AVAILABLE RECORDS
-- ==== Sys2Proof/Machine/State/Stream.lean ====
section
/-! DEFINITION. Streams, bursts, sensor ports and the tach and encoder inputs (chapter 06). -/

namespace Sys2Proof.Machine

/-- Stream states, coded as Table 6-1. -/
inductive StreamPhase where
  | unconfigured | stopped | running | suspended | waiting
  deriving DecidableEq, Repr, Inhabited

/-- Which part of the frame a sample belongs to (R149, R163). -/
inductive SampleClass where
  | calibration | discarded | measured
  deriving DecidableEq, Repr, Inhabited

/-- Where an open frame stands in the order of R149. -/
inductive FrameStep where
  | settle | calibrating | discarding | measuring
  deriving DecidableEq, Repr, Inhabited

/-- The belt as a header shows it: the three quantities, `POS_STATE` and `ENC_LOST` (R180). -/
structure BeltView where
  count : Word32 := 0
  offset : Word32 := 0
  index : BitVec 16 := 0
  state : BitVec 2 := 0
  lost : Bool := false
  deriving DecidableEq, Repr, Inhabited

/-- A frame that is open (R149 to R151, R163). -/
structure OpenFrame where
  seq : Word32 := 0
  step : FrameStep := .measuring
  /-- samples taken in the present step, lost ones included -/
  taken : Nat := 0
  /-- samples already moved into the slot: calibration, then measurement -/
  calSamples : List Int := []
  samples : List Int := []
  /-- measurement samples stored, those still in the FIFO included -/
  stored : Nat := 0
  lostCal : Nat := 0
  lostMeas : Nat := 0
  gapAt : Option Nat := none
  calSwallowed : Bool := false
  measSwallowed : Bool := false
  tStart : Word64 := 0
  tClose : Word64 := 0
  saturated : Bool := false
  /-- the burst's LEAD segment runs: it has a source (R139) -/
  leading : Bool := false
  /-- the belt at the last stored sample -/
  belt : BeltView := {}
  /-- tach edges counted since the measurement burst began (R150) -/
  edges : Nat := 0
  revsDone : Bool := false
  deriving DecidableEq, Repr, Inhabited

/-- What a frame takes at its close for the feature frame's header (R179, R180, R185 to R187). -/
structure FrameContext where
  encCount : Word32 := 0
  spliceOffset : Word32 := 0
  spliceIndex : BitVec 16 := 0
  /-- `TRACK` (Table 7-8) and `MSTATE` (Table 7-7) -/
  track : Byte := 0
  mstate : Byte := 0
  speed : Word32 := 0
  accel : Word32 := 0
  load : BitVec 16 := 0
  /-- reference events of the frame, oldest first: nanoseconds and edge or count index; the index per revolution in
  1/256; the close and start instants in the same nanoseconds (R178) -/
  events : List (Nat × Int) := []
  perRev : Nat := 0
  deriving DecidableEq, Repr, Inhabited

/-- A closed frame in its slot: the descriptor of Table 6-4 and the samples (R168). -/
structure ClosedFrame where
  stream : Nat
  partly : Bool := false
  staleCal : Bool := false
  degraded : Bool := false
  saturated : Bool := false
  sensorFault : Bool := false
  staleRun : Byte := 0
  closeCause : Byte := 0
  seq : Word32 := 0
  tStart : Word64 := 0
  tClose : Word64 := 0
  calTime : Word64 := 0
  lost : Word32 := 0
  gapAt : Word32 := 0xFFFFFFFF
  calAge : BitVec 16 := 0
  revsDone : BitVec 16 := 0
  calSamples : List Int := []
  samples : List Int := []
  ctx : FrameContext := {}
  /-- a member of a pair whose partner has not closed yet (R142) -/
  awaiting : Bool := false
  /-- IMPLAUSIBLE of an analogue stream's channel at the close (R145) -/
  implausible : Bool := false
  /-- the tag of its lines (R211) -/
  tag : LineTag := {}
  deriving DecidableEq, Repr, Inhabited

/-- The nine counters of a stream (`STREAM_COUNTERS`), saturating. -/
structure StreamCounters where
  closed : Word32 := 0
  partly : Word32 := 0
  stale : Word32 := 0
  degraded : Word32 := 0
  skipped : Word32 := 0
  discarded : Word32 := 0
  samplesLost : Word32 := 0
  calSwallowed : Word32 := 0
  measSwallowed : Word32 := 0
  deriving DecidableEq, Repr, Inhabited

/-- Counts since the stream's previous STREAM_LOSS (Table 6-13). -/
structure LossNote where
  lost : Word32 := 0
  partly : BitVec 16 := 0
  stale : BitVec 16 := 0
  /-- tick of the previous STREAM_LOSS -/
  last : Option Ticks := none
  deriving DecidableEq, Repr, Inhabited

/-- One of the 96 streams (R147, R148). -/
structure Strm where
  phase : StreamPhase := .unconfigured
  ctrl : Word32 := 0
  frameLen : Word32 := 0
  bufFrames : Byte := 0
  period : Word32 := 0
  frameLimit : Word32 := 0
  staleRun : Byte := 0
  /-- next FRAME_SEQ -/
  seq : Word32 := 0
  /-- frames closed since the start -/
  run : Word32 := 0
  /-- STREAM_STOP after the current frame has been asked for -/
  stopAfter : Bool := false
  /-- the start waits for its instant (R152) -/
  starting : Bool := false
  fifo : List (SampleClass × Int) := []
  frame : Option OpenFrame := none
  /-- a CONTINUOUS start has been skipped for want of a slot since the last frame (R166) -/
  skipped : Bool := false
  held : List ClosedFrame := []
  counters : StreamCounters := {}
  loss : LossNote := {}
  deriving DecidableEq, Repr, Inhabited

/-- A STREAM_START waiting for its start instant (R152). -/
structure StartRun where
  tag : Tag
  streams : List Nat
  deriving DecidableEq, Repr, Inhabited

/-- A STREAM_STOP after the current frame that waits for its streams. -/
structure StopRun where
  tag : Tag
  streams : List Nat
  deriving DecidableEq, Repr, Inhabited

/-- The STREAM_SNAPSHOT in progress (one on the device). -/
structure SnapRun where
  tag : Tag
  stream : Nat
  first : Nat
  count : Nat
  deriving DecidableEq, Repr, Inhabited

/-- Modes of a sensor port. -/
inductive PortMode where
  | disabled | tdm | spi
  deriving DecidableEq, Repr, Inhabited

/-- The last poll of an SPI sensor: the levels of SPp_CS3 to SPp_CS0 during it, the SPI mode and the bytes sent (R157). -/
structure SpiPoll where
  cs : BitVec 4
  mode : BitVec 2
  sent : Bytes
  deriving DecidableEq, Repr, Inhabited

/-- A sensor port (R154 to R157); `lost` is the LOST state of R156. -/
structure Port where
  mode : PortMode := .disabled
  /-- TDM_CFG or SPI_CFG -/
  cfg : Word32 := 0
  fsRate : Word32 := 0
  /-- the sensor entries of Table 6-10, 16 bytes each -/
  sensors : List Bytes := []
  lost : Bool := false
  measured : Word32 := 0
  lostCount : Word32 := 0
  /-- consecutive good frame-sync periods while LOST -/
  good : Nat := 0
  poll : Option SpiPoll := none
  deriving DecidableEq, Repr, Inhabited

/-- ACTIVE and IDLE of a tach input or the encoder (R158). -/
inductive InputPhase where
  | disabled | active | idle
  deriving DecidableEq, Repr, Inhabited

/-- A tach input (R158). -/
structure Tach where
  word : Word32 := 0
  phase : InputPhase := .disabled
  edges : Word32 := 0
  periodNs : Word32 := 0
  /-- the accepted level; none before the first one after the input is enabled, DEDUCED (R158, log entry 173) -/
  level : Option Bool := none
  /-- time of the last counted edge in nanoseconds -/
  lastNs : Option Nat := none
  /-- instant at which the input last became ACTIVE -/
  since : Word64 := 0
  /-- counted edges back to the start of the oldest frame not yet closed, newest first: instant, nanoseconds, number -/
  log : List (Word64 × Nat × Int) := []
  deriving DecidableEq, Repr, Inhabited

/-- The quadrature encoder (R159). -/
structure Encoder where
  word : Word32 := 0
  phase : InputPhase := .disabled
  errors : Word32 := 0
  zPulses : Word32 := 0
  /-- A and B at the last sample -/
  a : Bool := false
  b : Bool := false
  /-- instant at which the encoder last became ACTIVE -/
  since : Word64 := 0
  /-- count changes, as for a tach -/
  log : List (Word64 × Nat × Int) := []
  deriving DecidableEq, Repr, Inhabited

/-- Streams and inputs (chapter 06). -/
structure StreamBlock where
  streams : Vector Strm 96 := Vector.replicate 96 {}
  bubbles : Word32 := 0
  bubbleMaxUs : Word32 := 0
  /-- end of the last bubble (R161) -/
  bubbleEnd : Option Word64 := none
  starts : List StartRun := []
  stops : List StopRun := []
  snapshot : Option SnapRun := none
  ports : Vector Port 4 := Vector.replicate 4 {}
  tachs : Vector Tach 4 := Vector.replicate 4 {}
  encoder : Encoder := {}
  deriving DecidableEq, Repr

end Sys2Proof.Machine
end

WHAT TO WORK ON
Find and count the lines of the data that include the string "header", and report that figure by itself.

SOLUTION TO THIS PROBLEM
2